Data for analysis Block Start
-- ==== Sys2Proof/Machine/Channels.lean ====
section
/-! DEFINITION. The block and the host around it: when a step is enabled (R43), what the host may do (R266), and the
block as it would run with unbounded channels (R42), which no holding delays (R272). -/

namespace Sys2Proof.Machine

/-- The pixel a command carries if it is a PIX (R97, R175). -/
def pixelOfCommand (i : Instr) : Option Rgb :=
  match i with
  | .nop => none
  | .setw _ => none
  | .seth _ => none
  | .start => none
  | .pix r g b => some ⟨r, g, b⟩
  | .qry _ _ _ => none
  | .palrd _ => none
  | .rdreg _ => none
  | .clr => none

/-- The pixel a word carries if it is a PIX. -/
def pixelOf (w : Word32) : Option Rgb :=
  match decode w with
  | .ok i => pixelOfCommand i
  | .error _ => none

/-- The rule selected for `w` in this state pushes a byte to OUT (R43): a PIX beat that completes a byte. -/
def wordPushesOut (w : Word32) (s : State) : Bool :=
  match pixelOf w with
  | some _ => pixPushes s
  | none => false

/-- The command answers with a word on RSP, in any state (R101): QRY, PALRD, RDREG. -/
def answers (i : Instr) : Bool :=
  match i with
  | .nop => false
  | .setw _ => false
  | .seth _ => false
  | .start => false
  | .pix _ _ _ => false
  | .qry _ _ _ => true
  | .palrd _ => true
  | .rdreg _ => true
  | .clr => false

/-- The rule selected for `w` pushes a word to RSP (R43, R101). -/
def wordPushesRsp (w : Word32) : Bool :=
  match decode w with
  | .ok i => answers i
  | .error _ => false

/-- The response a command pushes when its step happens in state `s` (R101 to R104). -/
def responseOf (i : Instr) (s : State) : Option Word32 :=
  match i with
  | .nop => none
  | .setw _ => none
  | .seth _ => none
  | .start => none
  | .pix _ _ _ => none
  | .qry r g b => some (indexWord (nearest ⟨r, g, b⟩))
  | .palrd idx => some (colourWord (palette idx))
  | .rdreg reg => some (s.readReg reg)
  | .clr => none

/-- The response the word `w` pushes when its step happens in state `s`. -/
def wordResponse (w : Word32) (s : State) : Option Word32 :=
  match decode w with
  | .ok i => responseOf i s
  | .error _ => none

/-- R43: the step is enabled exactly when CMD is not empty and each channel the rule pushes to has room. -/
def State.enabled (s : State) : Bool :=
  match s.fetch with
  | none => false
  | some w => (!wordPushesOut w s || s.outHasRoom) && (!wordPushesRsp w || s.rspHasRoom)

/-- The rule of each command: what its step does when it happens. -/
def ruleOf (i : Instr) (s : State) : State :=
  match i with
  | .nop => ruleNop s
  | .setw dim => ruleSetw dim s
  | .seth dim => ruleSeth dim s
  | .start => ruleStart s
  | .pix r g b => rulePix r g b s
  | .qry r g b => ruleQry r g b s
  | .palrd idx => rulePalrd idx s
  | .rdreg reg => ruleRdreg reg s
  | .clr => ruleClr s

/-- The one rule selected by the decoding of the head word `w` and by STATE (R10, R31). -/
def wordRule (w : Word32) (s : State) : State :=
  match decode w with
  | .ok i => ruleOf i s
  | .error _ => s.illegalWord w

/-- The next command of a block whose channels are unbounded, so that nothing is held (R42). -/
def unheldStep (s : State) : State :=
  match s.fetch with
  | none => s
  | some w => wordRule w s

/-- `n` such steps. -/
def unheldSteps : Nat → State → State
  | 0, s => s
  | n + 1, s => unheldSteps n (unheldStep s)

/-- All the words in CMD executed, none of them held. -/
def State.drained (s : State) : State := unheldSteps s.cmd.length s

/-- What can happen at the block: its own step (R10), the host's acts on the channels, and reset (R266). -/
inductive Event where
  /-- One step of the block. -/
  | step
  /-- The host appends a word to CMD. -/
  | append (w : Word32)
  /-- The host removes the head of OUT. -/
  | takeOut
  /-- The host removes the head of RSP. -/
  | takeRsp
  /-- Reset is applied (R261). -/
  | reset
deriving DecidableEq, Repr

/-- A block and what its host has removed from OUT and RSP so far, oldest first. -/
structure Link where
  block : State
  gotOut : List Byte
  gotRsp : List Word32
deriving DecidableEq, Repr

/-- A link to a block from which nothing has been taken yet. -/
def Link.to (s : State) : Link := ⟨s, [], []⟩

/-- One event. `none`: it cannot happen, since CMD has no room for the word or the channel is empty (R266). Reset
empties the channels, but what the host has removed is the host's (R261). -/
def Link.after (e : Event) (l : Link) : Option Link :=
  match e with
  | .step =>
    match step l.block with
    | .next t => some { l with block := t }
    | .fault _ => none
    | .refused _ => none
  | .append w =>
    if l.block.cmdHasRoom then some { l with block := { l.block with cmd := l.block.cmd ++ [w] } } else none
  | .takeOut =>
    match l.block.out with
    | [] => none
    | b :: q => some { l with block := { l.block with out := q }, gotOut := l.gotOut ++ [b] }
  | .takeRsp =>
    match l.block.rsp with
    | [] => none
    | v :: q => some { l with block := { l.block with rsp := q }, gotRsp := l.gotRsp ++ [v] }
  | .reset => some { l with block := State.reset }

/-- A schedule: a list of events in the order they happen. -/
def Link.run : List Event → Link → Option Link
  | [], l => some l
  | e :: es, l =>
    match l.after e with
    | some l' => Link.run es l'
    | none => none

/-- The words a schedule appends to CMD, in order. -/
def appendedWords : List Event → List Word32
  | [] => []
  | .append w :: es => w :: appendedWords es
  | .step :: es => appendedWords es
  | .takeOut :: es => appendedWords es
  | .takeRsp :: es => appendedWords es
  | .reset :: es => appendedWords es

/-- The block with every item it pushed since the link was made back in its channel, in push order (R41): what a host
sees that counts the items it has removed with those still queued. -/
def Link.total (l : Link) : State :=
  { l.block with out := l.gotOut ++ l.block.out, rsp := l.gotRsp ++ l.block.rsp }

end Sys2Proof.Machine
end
Data for analysis Block End
**Task directions**
Return all lines in the data that include the word "false".

**Answer to this exercise**
  | none => false
  | .nop => false
  | .setw _ => false
  | .seth _ => false
  | .start => false
  | .pix _ _ _ => false
  | .clr => false
  | .error _ => false
  | none => false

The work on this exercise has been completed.